DOI=10.3389/fendo.2022.956646

ISSN=1664-2392

ABSTRACT=Objective The aim of this study was to fully describe the clinical and genetic characteristics, including clinical manifestations, intact fibroblast growth factor 23 (iFGF23) levels and presence of PHEX gene mutations, in 22 and 7 patients with familial and sporadic X-linked dominant hypophosphatemia (XLH), respectively.
Methods Demographic data, clinical features, biochemical indicators and imaging data of 29 patients were collected.
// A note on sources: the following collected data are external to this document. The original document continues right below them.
-- ==== Sys2Proof/Machine/State.lean ====
section
/-! DEFINITION. The machine's state as plain data, the reasons a step stops, and the state after module reset. Every
piece of state the spec names has its field here; INVENTORY.md gives the rule and the reset value of each. -/

namespace Sys2Proof.Machine

/-- Why the machine stops. -/
inductive Fault where
  /-- Raised by the meaning of an instruction of the instruction set when no context is issuing: an instruction acts only
  for the context that issues it (R181), so there is nothing it could do. `step` asks for it only when an input hands one
  in, which nothing outside the device can do. Safe: no behaviour of the hardware is lost. -/
  | noContext
  deriving DecidableEq, Repr

/-- Why an instruction is refused. -/
inductive Refusal where
  /-- Raised only by the dispatcher for an instruction without a meaning; every instruction has one. Safe. -/
  | notModelled (mnemonic : String)
  deriving DecidableEq, Repr

/-- Memory: address and byte, addresses strictly rising, no entry equal to the byte an unlisted address reads as. -/
abbrev Memory := List Host.Cell

/-- What an unlisted address reads as: memory the tenant has not written returns zero (R82), shelves and launch
windows are zeroed (R443); host memory by the model's choice (log entry 6). -/
def Memory.blank : Byte := 0

/-- The canonical form. -/
def Memory.wf (m : Memory) : Bool :=
  decide (m.Pairwise (fun a b => a.1 < b.1)) && m.all (fun c => c.2 != Memory.blank)

/-- The machine. -/
structure State where
  /-- Time since module reset, in cluster clocks of a field at 940 MHz (R17, R148). -/
  clock : Nat
  /-- The model's own counter that fresh free values are applied to. -/
  free : Nat
  /-- What the outside world will do, oldest first. -/
  inputs : List Instr
  /-- The context that is issuing. -/
  cur : Option Nat
  /-- The model's own source of fresh numbers. -/
  nextId : Nat
  /-- The last answer given to the outside. -/
  resp : Option Resp
  /-- DST_CAP0.VALID and the part's configuration (R24). -/
  valid : Bool
  part : Part
  /-- The bring-up record (R486) and CUR_FWSTAT's ERR and STEP (R487). -/
  bring : List BringEntry
  fwErr : Nat
  fwStep : Nat
  /-- CUR_FWSTAT.BUSY (R484, R487). -/
  fwBusy : Bool
  /-- The firmware's image as a number, and the bring-up record as the last bring-up left it (R442). -/
  measure : Nat
  measured : List BringEntry
  /-- Registers of PF0 (function 0) and of VF s+1 (function s+1), and those of their configuration spaces (function 32 and 33+s), that do
  not hold their reset value. -/
  regs : List ((Nat × Nat) × Word)
  portH : Bool
  slices : List SliceSt
  /-- Stack memory by stack·2^36 + address (R66), its poison marks and latent errors by sector (R83). -/
  mem : Memory
  poison : List Nat
  ecc : List (Nat × Bool)
  /-- Errors of sectors of lines in the L2 banks that nothing has met yet, by bank slice and sector; true for an uncorrectable one
  (R105). -/
  l2err : List ((Nat × Nat) × Bool)
  /-- Earlier contents of sectors that were overwritten while launches were resident, which these may still fetch (R57). -/
  oldCode : List OldSector
  /-- Host memory by requester·2^48 + I/O virtual address (R64); requester 16 is PF0. -/
  host : Memory
  /-- Launch windows by slice·2^16 + offset (R388). -/
  window : Memory
  /-- Shelves by (core·4 + space)·2^21 + physical offset (R110), and their poison marks by sector, each
  with the bytes strands have written since (R112). -/
  shelf : Memory
  shelfPoison : List (Nat × List Nat)
  l1 : List L1Line
  l2 : List L2Line
  dir : List DirEntry
  homeWrites : List HomeWrite
  /-- The TLBs of the cores and of the clusters, and the fields' caches of table entries (R74). -/
  tlb : List TlbEntry
  ctlb : List TlbEntry
  wcache : List WalkEntry
  walks : List Walk
  lent : List Lent
  pfaults : List PFault
  invals : List Inval
  fields : List FieldSt
  xwrites : List XWrite
  cores : List CoreSt
  /-- Generations of group slots that have been used: ((core, slot), generation) (R367). -/
  grpGens : List ((Nat × Nat) × Nat)
  launches : List Launch
  cohorts : List Cohort
  units : List HeadUnit
  consts : List ConstImage
  /-- What the distributors of merged members have reported to their master (R396). -/
  reports : List Report
  ctxs : List Ctx
  ops : List Op
  grans : List Gran
  copies : List Copy
  doneCopies : List DoneCopy
  publs : List Publ
  tasks : List TaskRec
  slots : List SlotSt
  banks : List Bank
  chains : List Chain
  taskFails : List TaskFail
  curReqs : List CurReq
  groups : List GroupRec
  asu : List AsuReq
  barDl : List BarDeadline
  faults : List Fault15
  childFails : List ChildFail
  syscalls : List Syscall
  irqs : List Irq
  edges : List EdgeSt
  descs : List Desc
  deriving DecidableEq, Repr

/-- No page. -/
def PageSet.none : PageSet := { all := false, except := [] }

/-- A slice after module reset; its group leader is itself (R434, R436). -/
def SliceSt.reset (s : Nat) : SliceSt :=
  { lead := s, tdisp := 0, clean := true, clearing := false, stopPending := false, rstgen := 0, hostw := false,
    keyGen := 0, usage := 0, pre := 0, preErr := 0, nreset := 0, preSince := 0, parseQ := [],
    rr := List.replicate 8 0, pfSeq := 0, fltSeq := 0, scSeq := 0, ctbReqs := [], bindDue := false,
    spdm := { stage := 0, opening := [], sessions := [], nextId := 1 }, meas7 := Option.none, dirty := PageSet.none,
    ckDirty := PageSet.none, pull := PageSet.none, pulling := [], hostPulls := [], migOp := 0, migBlock := 0, migErr := 0,
    migDone := false, ckState := 0, ckGen := 0, ckFolios := [], stranded := 0, ueIndex := 0, dumpErr := false, badWin := [], folio := Option.none }

/-- A field after module reset. Until bring-up sets its operating point (R485) it has none that the spec gives; 940 MHz is taken
(DESIGN CHOICE, log entry 7), and its walkers look at slice 0 first (DESIGN CHOICE, log entry 12). -/
def FieldSt.reset : FieldSt :=
  { mhz := 940, vc := List.replicate 4 0, seen := List.replicate 4 0, sent := List.replicate 4 0, est := 0, turn := 0,
    clk := 0, base := 0 }

/-- An edge group after module reset: OFF (R476). -/
def EdgeSt.reset : EdgeSt :=
  { parks := 0, state := 6, mode := 0, busy := false, err := 0, target := 0, cxluse := 0, xslice := 0, useNow := 0, since := 0 }

/-- The machine after module reset (R7, R147, R484): nothing runs, only PF0 answers, no firmware has been pushed. -/
def State.reset : State :=
  { clock := 0, free := 0, inputs := [], cur := none, nextId := 1, resp := none, valid := false,
    part := { fields := 0, clusters := List.replicate 4 0, stackMask := 0 }, bring := [], fwErr := 0, fwStep := 0, fwBusy := false,
    measure := 0, measured := [], regs := [], portH := true, slices := (List.range 16).map SliceSt.reset, mem := [], poison := [],
    ecc := [], l2err := [], oldCode := [], host := [], window := [], shelf := [], shelfPoison := [], l1 := [], l2 := [], dir := [],
    homeWrites := [], tlb := [], ctlb := [], wcache := [], walks := [], lent := [], pfaults := [], invals := [], fields := List.replicate 4 FieldSt.reset,
    xwrites := [], cores := [], grpGens := [], launches := [], cohorts := [], units := [], consts := [], reports := [], ctxs := [],
    ops := [], grans := [], copies := [], doneCopies := [], publs := [], tasks := [], slots := [], banks := [],
    chains := [], taskFails := [], curReqs := [], groups := [], asu := [], barDl := [], faults := [],
    childFails := [], syscalls := [], irqs := [], edges := List.replicate 16 EdgeSt.reset, descs := [] }

end Sys2Proof.Machine
end

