/-- Translate one byte address for an access on a core (R68, R73, R74). `shadow` names the shadow backing, `lent` the results
of walks that it alone may use (R81). -/
def State.look (s : State) (core slice asid : Nat) (va : Nat) (a : Access) (shadow : Bool) (lent : List Leaf := []) : Look :=
  let lead := s.leader slice
  let given := lent.find? fun l => decide (l.page ≤ va / 65536) && decide (va / 65536 < l.page + l.pages)
  if 2 ^ 48 ≤ va then .bad 0x05
  else match given <|> s.tlbLeaf core lead asid (va / 65536) with
    | none => .miss
    | some leaf =>
      if !leaf.permits a then .miss
      else match s.spaOf slice asid leaf va shadow with
        | none => .bad 0x05
        | some spa =>
          match s.physOf slice spa with
          | none => .bad 0x05
          | some k =>
            if a == .fetch && !k.isLocal then .bad 0x05
            else if k.isLocal then
              match s.pullPage slice spa 1 with
              | some p => .pull p
              | none => .ok k leaf
            else .ok k leaf

/-! ### Page walks (R68 to R71) -/

/-- How a walk ends. -/
inductive WalkEnd where
  | leaf (l : Leaf)
  | absent
  | malformed
  | poisoned
  | pull (page : Nat)
  deriving DecidableEq, Repr

/-- A page-table entry is malformed at a level (R70, R71). -/
def State.badEntry (s : State) (slice level e : Nat) : Bool :=
  let tab := e.testBit 1
  let addr := e / 2 ^ 12 % 2 ^ 40
  let below := if level = 2 then 18 else if level = 3 then 9 else 4
  e / 2 ^ 52 != 0 || e / 2 ^ 9 % 8 != 0 || e.testBit 7
    || (!tab && level == 1) || (tab && level == 4)
    || (tab && e / 4 % 128 != 0)
    || (tab && (decide (2 ^ 36 ≤ addr) || decide (s.localSize slice ≤ addr * 4096)))
    || (!tab && addr % 2 ^ below != 0)
    || e / 32 % 4 == 3 || (e.testBit 3 && !e.testBit 2)

/-- An ASID-table entry with V = 1 is malformed (R69). -/
def State.badRoot (s : State) (slice e : Nat) : Bool :=
  e / 2 ^ 40 != 0 || e / 2 % 2 ^ 11 != 0 || decide (s.localSize slice ≤ e / 4096 % 2 ^ 28 * 4096)

/-- A read of a walk: the level (0 for the ASID table), the span of virtual pages the entry covers, the local offset, the entry,
and whether it came out of the walk service's cache (R74). -/
structure WalkRead where
  level : Nat
  span : Nat
  off : Nat
  entry : Nat
  cached : Bool
  deriving DecidableEq, Repr

/-- The bits of a virtual address above the span that an entry of a level covers (R68). -/
def levelShift (level : Nat) : Nat := if level = 0 then 48 else if level = 4 then 16 else 48 - 9 * level

/-- Read an entry for a walk, out of a cache or at its local offset: the entry, or how the walk ends and the read that found it so (R71,
R453). -/
def State.readEntry (s : State) (slice va : Nat) (cache : Nat → Nat → Option Nat) (level off : Nat) : Except (WalkEnd × List WalkRead) WalkRead :=
  let span := va / 2 ^ levelShift level
  match cache level span with
  | some e => .ok { level := level, span := span, off := off, entry := e, cached := true }
  | none =>
    match s.pullPage slice off 8 with
    | some p => .error (.pull p, [])
    | none =>
      if s.localPoisoned slice off 8 then .error (.poisoned, [{ level := level, span := span, off := off, entry := 0, cached := false }])
      else .ok { level := level, span := span, off := off, entry := leNat (s.readLocal slice off 8), cached := false }
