-- ==== Sys2Proof/Machine/Moves.lean ====
section
/-! DEFINITION. Moves, selection, special registers, predicates and exchanges between items (06 R163 to R180). -/

namespace Sys2Proof.Machine

/-- A form other than M as a result form (R152, `mov`). -/
def XForm.kept : XForm → Option XForm
  | .m _ => none
  | f => some f

/-- The result that copies a form. -/
def XForm.copyTo (f : XForm) (i : Issue) (d : Dst) : Out :=
  { dst := d, form := f.kept, val := fun t => f.at i.launch.rcd i.ctx.cohort t.c }

/-- R164. -/
def execMov (e : Ext) (s : State) : Host.Outcome State Fault Refusal :=
  let n := if e.modBit 0 then 2 else 1
  let m := e.info n n 0 0
  s.issueInstr m fun s i =>
    let lo := (s.src32 i.ctx i.launch.rcd (e.src e.a)).copyTo i (dstOf e.d)
    let hi := (s.srcHi i.ctx i.launch.rcd (e.src e.a) false).copyTo i (dstHi e.d)
    s.writeOuts i m (if e.modBit 0 then [lo, hi] else [lo])

/-- R164, base form. -/
def execMovBase (w : Base1) (s : State) : Host.Outcome State Fault Refusal :=
  let m := w.info
  s.issueInstr m fun s i => s.writeOuts i m [(s.src32 i.ctx i.launch.rcd w.src).copyTo i (.x w.d.toNat)]

/-- R164, base form with a literal. -/
def execMovBaseLit (w : Base1Lit) (s : State) : Host.Outcome State Fault Refusal :=
  let m := w.info
  s.issueInstr m fun s i => s.writeOuts i m [(XForm.u w.lit).copyTo i (.x w.d.toNat)]

/-- R166. -/
def execMovk (e : Ext) (s : State) : Host.Outcome State Fault Refusal :=
  let m := { e.info (if e.modBit 0 then 2 else 1) 1 0 0 with usesK := true }
  s.issueInstr m fun s i =>
    let r := i.launch.rcd
    let fa := s.src32 i.ctx r (e.src e.a)
    let k (j : Nat) : Word := (s.kWord i.ctx j).getD 0
    let out (d : Dst) (h : Nat) : Out :=
      { dst := d, form := oneU (fun v => k (v.toNat + e.imm.toNat + h)) fa,
        val := fun t => k ((fa.at r i.ctx.cohort t.c).toNat + e.imm.toNat + h) }
    s.writeOuts i m (if e.modBit 0 then [out (dstOf e.d) 0, out (dstHi e.d) 1] else [out (dstOf e.d) 0])

/-- R168: the result takes the form of the operand a U predicate selects. -/
def execSel (e : Ext) (s : State) : Host.Outcome State Fault Refusal :=
  let n := if e.modBit 1 then 2 else 1
  let m := e.info n n n 0
  s.issueInstr m fun s i =>
    let r := i.launch.rcd
    let p := i.ctx.pForm e.c.toNat
    let out (d : Dst) (fa fb : XForm) : Out :=
      { dst := d,
        form := match p with
          | .u v => (if xor v (e.modBit 0) then fa else fb).kept
          | _ => none
        val := fun t => (if xor (p.at r i.ctx.cohort t.c) (e.modBit 0) then fa else fb).at r i.ctx.cohort t.c }
    let lo := out (dstOf e.d) (s.src32 i.ctx r (e.src e.a)) (s.src32 i.ctx r (e.src e.b))
    let hi := out (dstHi e.d) (s.srcHi i.ctx r (e.src e.a) false) (s.srcHi i.ctx r (e.src e.b) false)
    s.writeOuts i m (if e.modBit 1 then [lo, hi] else [lo])

/-- The code of a context kind (R148). -/
def CtxKind.code : CtxKind → Nat
  | .span => 0
  | .strand => 1
  | .solo => 2

/-- The value of a special register and its form (R148). -/
def State.special (s : State) (i : Issue) (code : Nat) : XForm :=
  let r := i.launch.rcd
  let x := i.ctx
  let w (n : Nat) : Word := .ofNat 32 n
  match code with
  | 0x00 => .a 0 1 (w r.nx) (w (r.nx * r.ny))
  | 0x01 =>
    let hi (t : Item) : Word := w (linear r x.cohort t.c / 2 ^ 32 % 256)
    match x.items with
    | [] => .u 0
    | t :: rest => if rest.all (fun u => hi u == hi t) then .u (hi t) else .m (x.items.map fun u => (u.c, hi u))
  | 0x02 => .a 0 1 0 0
  | 0x03 => .a 0 0 1 0
  | 0x04 => .a 0 0 0 1
  | 0x05 => .u (w r.nx)
  | 0x06 => .u (w r.ny)
  | 0x07 => .u (w r.nz)
  | 0x08 => .u (w x.cohort)
  | 0x09 => .u (w (x.cohort / 2 ^ 32 % 256))
  | 0x0A => .u (w x.core)
  | 0x0B => .u (w (clusterOf x.core))
  | 0x0C => .u (w (fieldOf x.core))
  | 0x0D => .u (w (sliceOf x.core))
  | 0x0E => if x.kind == CtxKind.span then .m (x.items.map fun t => (t.c, (Config.spanLane s.free t.c).setWidth 32)) else .u (w x.lane)
  | 0x0F => .u (w x.kind.code)
  | 0x10 => .u x.region
  | 0x11 => .u (w (s.cycles x.core))
  | 0x12 => .u (w (s.cycles x.core / 2 ^ 32))
  | 0x13 => .u (x.fflags.setWidth 32)
  | 0x14 => .u (x.fctl.setWidth 32)
  | 0x15 => .u (w x.launch)
  | 0x16 => .u (w i.launch.pid)
  | 0x17 => .u (w r.param)
  | 0x18 => .u (w (r.param / 2 ^ 32))
  | _ => .u 0

/-- R170: `rds` of a register that is not U in its context materialises a span for an x destination only (R152, R153). A span has no
lane: what a q register takes of s_lane there is open (log entry 87). -/
def execRds (e : Ext) (s : State) : Host.Outcome State Fault Refusal :=
  let m := { e.info 1 0 0 0 with whole := true }
  s.issueInstr m fun s i =>
    let a := s.writeOuts i m [(s.special i e.mod.toNat).norm.copyTo i (dstOf e.d)]
    if e.mod == 0x0E && i.ctx.kind == CtxKind.span then a.drawn else a

/-- An atomic of the context that raises floating-point flags has still to answer (R170, R338). -/
def State.flagsDue (s : State) (x : Ctx) : Bool :=
  s.ops.any fun o => o.serves x && !o.dst.isEmpty && (o.fl != 0 || s.asu.any fun r => r.ops.contains o.id && match r.kind with
    | .atomic op _ _ _ _ => decide (10 ≤ op)
    | _ => false)

/-- R170: it acts after every earlier instruction has raised its flags. -/
def execWrs (e : Ext) (s : State) : Host.Outcome State Fault Refusal :=
  let m := e.info 0 1 0 0
  s.issueInstr m fun s i =>
    if s.flagsDue i.ctx then .stall else
    let f := s.src32 i.ctx i.launch.rcd (e.src e.a)
    let v : BitVec 5 := match i.first with
      | some t => (f.at i.launch.rcd i.ctx.cohort t.c).setWidth 5
      | none => 0
    .advance (s.modCtx i.ctx.id fun x =>
      let x := x.kill (i.grp.map Item.c) m.marks
      if e.mod == 0x13 then { x with fflags := v } else { x with fctl := v })

/-! ### Predicates -/

/-- The operation of `pcomb` (R171). -/
def pcombB (op : Nat) (a b : Bool) : Bool :=
  match op with
  | 0 => a && b
  | 1 => a || b
  | _ => xor a b

/-- A predicate form with its sense inverted when `neg`. -/
def PForm.inv (f : PForm) (neg : Bool) : PForm :=
  match f with
  | .u v => .u (xor v neg)
  | .e p => .e { p with neg := xor p.neg neg }
  | .m slots => .m (slots.map fun e => (e.1, xor e.2 neg))

/-- The form of `pcomb` of a U value and an E predicate (R171). -/
def pcombE (op : Nat) (v : Bool) (p : PForm) : PForm :=
  if pcombB op v false == pcombB op v true then .u (pcombB op v false) else p.inv (pcombB op v false)

/-- R172. -/
def execPcomb (e : Ext) (s : State) : Host.Outcome State Fault Refusal :=
  let m := e.info 0 0 0 0
  let op := e.modBits 0 2
  s.issueInstr m fun s i =>
    let r := i.launch.rcd
    let fa := (i.ctx.pForm e.a.toNat).inv (e.modBit 2)
    let fb := (i.ctx.pForm e.b.toNat).inv (e.modBit 3)
    let form := match fa, fb with
      | .u v, .u w => some (PForm.u (pcombB op v w))
      | .u v, .e p => some (pcombE op v (.e p))
      | .e p, .u v => some (pcombE op v (.e p))
      | _, _ => none
    let bit (n : BitVec 8) (neg : Bool) (t : Item) : Bool := xor ((i.ctx.pForm n.toNat).at r i.ctx.cohort t.c) neg
    s.writePred i m { dst := dstPred e.d, form := form, val := fun t => pcombB op (bit e.a (e.modBit 2) t) (bit e.b (e.modBit 3) t) }

/-- R174, both directions. -/
def execPmov (e : Ext) (s : State) : Host.Outcome State Fault Refusal :=
  let g := e.modBits 1 2
  if e.modBit 0 then
    let m := e.info 0 1 0 0
    s.issueInstr m fun s i =>
      let r := i.launch.rcd
      let fa := s.src32 i.ctx r (e.src e.a)
      let out (j : Nat) : OutP :=
        { dst := .p (32 * g + j),
          form := match fa with
            | .u v => some (.u (v.toNat.testBit j))
            | _ => none
          val := fun t => (fa.at r i.ctx.cohort t.c).toNat.testBit j }
      s.writePredList i m (((List.range 32).filter fun j => e.imm.toNat.testBit j).map out)
  else
    let m := e.info 1 0 0 0
    s.issueInstr m fun s i =>
      let r := i.launch.rcd
      let ps := (List.range 32).map fun j => i.ctx.pForm (32 * g + j)
      let word (c : Nat) : Word :=
        .ofNat 32 (ps.foldr (fun p acc => 2 * acc + if p.at r i.ctx.cohort c then 1 else 0) 0)
      let uniform := ps.all fun p => match p with
        | .u _ => true
        | _ => false
      s.writeOuts i m [{ dst := dstOf e.d, form := if uniform then i.first.map fun t => .u (word t.c) else none, val := fun t => word t.c }]

/-! ### Exchanges between the items of a strand -/

/-- Pos(i): the rank of an item among those its context holds (R176). -/
def Ctx.pos (x : Ctx) (c : Nat) : Nat := (x.cs.filter fun d => decide (d < c)).length

/-- R176. -/
def execVote (e : Ext) (s : State) : Host.Outcome State Fault Refusal :=
  let op := e.modBits 0 2
  let m := e.info (if op = 3 then 2 else 0) 0 0 0
  s.issueInstr m fun s i =>
    let r := i.launch.rcd
    let f := i.ctx.pForm e.a.toNat
    let v (t : Item) : Bool := xor (f.at r i.ctx.cohort t.c) (e.modBit 2)
    let uniform := match f with
      | .u _ => true
      | _ => false
    if i.ctx.kind == CtxKind.span && (op == 3 || !uniform) then .cut
    else if op = 3 then
      let b : DWord := .ofNat 64 (i.aff.foldl (fun acc t => if v t then acc + 2 ^ i.ctx.pos t.c else acc) 0)
      s.writeOuts i m (outs64 i e.d true fun _ => b)
    else
      let res := match op with
        | 0 => i.aff.all v
        | 1 => i.aff.any v
        | _ => i.aff.all v || !i.aff.any v
      s.writePred i m { dst := dstPred e.d, form := some (.u res), val := fun _ => res }

/-- The position that `sxch` reads, before its checks (R178). -/
def sxchFrom (mode w pos t : Nat) : Int :=
  let base := pos - pos % w
  match mode with
  | 0 => ((base + t % w : Nat) : Int)
  | 1 => (pos : Int) - t
  | 2 => ((pos + t : Nat) : Int)
  | _ => ((base + (pos % w ^^^ t % w) : Nat) : Int)

/-- R178. -/
def execSxch (e : Ext) (s : State) : Host.Outcome State Fault Refusal :=
  let m := e.info 1 1 1 0
  let w := 64 / 2 ^ e.modBits 2 3
  s.issueInstr m fun s i =>
    let r := i.launch.rcd
    let fa := s.src32 i.ctx r (e.src e.a)
    let fb := s.src32 i.ctx r (e.src e.b)
    match fa with
    | .u v => s.writeOuts i m [{ dst := dstOf e.d, form := some (.u v), val := fun _ => v }]
    | _ =>
      if i.ctx.kind == CtxKind.span then .cut
      else
        let val (t : Item) : Word :=
          let pos := i.ctx.pos t.c
          let base := pos - pos % w
          let j := sxchFrom (e.modBits 0 2) w pos (fb.at r i.ctx.cohort t.c).toNat
          let src := i.grp.find? fun u => decide ((i.ctx.pos u.c : Int) = j)
          match src with
          | some u => if (base : Int) ≤ j ∧ j < base + w then fa.at r i.ctx.cohort u.c else fa.at r i.ctx.cohort t.c
          | none => fa.at r i.ctx.cohort t.c
        s.writeOuts i m [{ dst := dstOf e.d, val := val }]

/-- One step of a reduction and its flags (R179, R180). -/
def sredStep (op : Nat) (a b : Word) : Word × FFlags :=
  let fp (p : Nat × FFlags) : Word × FFlags := (.ofNat 32 p.1, p.2)
  match op with
  | 0 => (a + b, 0)
  | 1 => (iminW false a b, 0)
  | 2 => (imaxW false a b, 0)
  | 3 => (iminW true a b, 0)
  | 4 => (imaxW true a b, 0)
  | 5 => (a &&& b, 0)
  | 6 => (a ||| b, 0)
  | 7 => (a ^^^ b, 0)
  | 8 => fp (fp32.add .rn false false a.toNat b.toNat)
  | 9 => fp (fp32.minMax false false a.toNat b.toNat)
  | _ => fp (fp32.minMax true false a.toNat b.toNat)

/-- The reduction of values in order, with the flags of its steps. -/
def sredAll (op : Nat) : List Word → Word × FFlags
  | [] => (0, 0)
  | v :: vs => vs.foldl (fun acc b => let q := sredStep op acc.1 b; (q.1, acc.2 ||| q.2)) (v, 0)

/-- R180: one computation for the strand. -/
def execSred (e : Ext) (s : State) : Host.Outcome State Fault Refusal :=
  let m := e.info 1 1 0 0
  s.issueInstr m fun s i =>
    if i.ctx.kind == CtxKind.span then .cut
    else
      let r := i.launch.rcd
      let fa := s.src32 i.ctx r (e.src e.a)
      let q := sredAll (e.modBits 0 4) (i.aff.map fun t => fa.at r i.ctx.cohort t.c)
      s.perform i m [{ outs := [{ dst := dstOf e.d, form := some (.u q.1), val := fun _ => q.1 }], once := true, fl := fun _ => q.2 }]

end Sys2Proof.Machine
end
All 22 exons and exon–intron boundaries of the PHEX gene were amplified by polymerase chain reaction (PCR) and directly sequenced. The serum level of iFGF23 was measured in 15 of the patients. 
Results Twenty-nine patients (male/female: 13:16, juvenile/adult:15:14) with XLH were included. The main symptoms were bowed lower extremities (89.7%), abnormal gait (89.7%), and short stature/growth retardation (78.6%). Hypophosphatemia with a high alkaline phosphatase level was the main biochemical feature and the median value of serum iFGF23 was 55.7 pg/ml (reference range: 16.1-42.2 pg/mL). Eight novel mutations in the PHEX gene were identified by Sanger sequencing, including 2 missense mutations (p. Gln682Leu and p. Phe312Ser), 2 deletions (c.350_356del and c.755_761del), 1 insertion (c.1985_1986insTGAC) and 3 splice mutations (c.1700+5G>C, c.1966-1G>T and c.350-14_350-1del). Additionally, the recurrence rate after the first orthopaedic surgery was 77.8% (7/9), and five of them had their first surgery before puberty.
Conclusion Our study expanded the clinical phenotypes and gene mutation spectrum of XLH and provided a reference for the optimal timing of orthopaedic surgeries.